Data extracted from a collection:
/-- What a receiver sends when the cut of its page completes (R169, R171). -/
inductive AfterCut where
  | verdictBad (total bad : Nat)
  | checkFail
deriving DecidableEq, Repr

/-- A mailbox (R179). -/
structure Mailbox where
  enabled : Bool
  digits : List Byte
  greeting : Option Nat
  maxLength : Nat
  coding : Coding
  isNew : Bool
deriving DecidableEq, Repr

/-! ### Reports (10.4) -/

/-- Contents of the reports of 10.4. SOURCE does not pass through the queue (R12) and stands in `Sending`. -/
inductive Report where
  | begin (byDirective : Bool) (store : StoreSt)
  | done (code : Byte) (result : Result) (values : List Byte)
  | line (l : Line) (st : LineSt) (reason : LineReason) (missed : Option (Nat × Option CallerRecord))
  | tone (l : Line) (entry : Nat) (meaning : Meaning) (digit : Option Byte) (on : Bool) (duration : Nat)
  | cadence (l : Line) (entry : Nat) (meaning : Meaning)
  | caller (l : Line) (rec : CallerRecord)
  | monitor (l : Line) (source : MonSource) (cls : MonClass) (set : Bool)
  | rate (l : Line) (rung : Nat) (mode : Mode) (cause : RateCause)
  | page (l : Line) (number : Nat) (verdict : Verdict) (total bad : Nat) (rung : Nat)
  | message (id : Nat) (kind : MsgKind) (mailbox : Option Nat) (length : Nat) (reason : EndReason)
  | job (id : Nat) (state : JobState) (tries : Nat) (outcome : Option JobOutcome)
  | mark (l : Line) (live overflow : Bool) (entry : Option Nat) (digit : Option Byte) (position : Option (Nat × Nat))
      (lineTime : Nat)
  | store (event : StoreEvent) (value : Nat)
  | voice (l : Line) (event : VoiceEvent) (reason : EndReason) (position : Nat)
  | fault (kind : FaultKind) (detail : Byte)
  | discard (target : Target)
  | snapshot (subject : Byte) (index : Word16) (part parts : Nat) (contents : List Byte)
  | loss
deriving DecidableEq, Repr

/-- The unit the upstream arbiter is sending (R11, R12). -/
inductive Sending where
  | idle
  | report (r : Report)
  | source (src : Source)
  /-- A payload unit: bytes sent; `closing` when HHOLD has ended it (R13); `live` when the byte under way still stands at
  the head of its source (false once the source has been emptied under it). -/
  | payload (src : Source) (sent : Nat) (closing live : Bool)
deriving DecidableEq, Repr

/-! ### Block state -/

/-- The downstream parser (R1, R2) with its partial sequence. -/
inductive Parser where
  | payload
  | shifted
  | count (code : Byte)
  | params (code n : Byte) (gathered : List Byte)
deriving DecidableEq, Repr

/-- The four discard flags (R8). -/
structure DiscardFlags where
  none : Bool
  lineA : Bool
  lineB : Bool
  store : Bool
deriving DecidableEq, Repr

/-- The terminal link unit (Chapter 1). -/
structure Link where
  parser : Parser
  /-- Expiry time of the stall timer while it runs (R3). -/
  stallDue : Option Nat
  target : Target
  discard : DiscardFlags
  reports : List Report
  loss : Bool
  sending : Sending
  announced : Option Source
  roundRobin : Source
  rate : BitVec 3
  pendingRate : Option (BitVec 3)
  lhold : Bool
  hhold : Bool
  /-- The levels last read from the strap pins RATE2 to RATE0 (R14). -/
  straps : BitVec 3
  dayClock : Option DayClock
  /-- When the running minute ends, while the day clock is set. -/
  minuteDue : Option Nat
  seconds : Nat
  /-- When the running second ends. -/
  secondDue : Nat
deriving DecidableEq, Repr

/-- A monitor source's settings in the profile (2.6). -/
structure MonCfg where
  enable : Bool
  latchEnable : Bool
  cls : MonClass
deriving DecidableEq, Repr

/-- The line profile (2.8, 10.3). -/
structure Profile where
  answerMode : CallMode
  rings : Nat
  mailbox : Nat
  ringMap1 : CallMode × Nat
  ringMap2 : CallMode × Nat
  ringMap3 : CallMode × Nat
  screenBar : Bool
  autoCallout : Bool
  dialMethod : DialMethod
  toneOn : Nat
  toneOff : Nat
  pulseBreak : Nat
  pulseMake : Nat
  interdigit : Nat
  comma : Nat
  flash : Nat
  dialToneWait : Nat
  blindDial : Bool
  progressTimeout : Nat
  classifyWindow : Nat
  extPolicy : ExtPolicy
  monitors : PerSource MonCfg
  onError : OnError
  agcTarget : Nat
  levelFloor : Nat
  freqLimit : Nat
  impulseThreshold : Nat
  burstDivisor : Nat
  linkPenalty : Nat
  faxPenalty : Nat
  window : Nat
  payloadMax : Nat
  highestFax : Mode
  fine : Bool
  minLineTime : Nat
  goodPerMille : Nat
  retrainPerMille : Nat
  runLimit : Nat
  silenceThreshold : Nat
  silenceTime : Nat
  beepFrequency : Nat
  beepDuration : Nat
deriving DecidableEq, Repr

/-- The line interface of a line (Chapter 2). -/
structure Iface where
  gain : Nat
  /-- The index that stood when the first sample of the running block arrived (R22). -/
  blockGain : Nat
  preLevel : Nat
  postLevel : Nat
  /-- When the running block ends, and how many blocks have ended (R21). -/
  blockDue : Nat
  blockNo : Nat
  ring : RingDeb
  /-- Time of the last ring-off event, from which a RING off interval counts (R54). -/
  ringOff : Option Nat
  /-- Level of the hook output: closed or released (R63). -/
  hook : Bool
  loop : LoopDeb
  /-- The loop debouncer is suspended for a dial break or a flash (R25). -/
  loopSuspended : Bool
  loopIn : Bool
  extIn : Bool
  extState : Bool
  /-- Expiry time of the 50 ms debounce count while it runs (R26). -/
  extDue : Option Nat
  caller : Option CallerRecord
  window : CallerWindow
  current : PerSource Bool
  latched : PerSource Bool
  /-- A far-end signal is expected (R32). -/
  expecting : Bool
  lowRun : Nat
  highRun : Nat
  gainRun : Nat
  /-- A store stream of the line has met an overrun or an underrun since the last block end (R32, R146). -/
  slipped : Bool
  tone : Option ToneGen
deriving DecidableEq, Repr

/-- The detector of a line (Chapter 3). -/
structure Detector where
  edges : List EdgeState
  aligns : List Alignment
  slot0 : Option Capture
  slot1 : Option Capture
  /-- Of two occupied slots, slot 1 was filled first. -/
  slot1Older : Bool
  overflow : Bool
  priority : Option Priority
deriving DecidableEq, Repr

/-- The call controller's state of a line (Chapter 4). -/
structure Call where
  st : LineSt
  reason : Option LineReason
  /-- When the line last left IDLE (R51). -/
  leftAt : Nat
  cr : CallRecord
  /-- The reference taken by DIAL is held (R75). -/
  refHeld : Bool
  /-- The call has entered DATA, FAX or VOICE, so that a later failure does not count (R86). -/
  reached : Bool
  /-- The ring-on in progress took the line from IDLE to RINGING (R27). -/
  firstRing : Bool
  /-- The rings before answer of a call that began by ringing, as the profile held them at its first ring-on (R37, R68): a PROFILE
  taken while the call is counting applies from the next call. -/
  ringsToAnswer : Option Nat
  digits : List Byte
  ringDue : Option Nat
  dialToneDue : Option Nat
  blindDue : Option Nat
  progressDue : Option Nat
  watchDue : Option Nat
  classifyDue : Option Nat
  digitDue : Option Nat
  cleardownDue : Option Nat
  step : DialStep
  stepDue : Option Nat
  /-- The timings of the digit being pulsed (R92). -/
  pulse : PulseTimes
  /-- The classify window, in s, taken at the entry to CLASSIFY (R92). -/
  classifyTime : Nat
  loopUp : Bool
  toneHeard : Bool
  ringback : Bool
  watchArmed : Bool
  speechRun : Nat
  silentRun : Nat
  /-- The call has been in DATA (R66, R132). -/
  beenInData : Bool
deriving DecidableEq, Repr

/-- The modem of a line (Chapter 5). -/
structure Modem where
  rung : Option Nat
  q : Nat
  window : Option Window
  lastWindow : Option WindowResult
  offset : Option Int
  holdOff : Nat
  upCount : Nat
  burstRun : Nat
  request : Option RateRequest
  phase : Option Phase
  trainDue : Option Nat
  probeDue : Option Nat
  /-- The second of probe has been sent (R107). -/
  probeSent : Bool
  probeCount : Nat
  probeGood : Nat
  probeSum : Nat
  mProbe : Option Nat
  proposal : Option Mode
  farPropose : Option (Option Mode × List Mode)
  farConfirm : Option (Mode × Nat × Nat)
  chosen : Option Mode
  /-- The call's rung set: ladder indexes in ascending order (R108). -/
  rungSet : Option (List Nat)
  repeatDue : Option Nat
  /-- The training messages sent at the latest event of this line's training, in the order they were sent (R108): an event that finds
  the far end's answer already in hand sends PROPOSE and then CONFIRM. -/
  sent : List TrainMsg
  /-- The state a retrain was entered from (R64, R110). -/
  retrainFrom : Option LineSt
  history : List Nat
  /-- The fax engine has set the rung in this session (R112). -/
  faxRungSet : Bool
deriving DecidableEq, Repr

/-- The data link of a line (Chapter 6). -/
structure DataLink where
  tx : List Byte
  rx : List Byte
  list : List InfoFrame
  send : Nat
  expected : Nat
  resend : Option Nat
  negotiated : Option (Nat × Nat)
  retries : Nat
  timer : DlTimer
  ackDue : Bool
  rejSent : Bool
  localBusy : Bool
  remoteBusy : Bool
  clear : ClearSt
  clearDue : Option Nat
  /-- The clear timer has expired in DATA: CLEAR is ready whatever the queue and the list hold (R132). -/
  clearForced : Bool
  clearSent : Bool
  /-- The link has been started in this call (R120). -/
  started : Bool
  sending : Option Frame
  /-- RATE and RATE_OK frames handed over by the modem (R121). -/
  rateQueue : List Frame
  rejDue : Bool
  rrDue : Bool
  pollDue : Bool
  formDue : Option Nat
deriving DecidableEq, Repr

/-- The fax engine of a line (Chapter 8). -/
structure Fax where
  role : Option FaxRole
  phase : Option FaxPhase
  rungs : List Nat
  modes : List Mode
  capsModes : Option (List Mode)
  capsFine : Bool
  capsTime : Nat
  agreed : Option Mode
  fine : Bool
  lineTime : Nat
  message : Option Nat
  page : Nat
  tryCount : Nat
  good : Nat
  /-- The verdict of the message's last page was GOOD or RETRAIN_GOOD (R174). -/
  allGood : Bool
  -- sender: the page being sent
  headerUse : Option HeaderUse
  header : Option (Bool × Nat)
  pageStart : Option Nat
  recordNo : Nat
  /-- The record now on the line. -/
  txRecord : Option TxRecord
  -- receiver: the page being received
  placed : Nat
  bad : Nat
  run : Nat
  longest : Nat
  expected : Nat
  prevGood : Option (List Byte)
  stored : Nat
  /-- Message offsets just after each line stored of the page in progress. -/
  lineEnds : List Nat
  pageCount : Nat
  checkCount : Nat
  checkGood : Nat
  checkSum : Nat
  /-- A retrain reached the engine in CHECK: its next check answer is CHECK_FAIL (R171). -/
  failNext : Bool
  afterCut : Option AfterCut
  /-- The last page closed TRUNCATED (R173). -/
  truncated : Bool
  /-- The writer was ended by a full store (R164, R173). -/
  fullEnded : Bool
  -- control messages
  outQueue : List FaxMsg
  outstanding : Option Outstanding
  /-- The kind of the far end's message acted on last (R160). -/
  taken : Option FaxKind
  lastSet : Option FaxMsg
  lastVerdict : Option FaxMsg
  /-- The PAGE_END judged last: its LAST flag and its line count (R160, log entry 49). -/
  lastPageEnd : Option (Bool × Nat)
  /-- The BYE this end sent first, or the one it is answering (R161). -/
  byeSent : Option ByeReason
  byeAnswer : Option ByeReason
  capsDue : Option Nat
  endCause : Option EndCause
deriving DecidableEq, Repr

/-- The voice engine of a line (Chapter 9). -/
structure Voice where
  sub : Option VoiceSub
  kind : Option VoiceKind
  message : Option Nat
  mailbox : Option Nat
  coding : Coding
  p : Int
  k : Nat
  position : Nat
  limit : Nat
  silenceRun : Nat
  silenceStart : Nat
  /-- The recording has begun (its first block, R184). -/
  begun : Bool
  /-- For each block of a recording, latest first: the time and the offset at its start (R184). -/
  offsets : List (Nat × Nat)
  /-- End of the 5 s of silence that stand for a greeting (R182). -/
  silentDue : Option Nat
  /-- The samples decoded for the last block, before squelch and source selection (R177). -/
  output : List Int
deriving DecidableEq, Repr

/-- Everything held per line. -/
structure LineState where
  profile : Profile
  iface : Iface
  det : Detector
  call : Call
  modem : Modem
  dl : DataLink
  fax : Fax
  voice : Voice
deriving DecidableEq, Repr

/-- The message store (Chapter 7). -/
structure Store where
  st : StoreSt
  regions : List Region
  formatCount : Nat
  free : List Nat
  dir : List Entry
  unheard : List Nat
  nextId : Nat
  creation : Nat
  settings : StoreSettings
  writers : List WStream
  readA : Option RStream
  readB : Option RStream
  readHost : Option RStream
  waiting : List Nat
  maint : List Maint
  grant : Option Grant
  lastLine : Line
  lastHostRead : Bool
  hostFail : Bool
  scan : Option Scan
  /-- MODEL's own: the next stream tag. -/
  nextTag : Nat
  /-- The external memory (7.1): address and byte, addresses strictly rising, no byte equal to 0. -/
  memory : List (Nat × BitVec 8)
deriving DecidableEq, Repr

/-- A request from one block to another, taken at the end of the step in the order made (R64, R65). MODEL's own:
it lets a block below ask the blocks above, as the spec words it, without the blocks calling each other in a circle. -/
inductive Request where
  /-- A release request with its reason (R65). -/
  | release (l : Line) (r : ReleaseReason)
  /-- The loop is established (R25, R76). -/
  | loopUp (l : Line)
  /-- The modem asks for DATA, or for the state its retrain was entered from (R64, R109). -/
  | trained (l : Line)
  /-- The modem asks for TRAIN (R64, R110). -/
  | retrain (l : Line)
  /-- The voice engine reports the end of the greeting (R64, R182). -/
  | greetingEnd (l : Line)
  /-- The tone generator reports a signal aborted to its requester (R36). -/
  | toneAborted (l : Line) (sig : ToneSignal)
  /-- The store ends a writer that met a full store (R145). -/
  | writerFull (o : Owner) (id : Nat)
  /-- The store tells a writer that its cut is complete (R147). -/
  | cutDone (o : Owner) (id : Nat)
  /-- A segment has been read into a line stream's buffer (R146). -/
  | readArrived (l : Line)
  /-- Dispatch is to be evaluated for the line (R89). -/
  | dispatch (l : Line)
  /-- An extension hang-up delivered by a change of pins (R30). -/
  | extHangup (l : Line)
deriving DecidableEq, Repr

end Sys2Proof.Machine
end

▶ THE PROBLEM
Determine how many lines of the entries above carry the string "messages", and give that number alone.

▶ SOLVED EXERCISE
2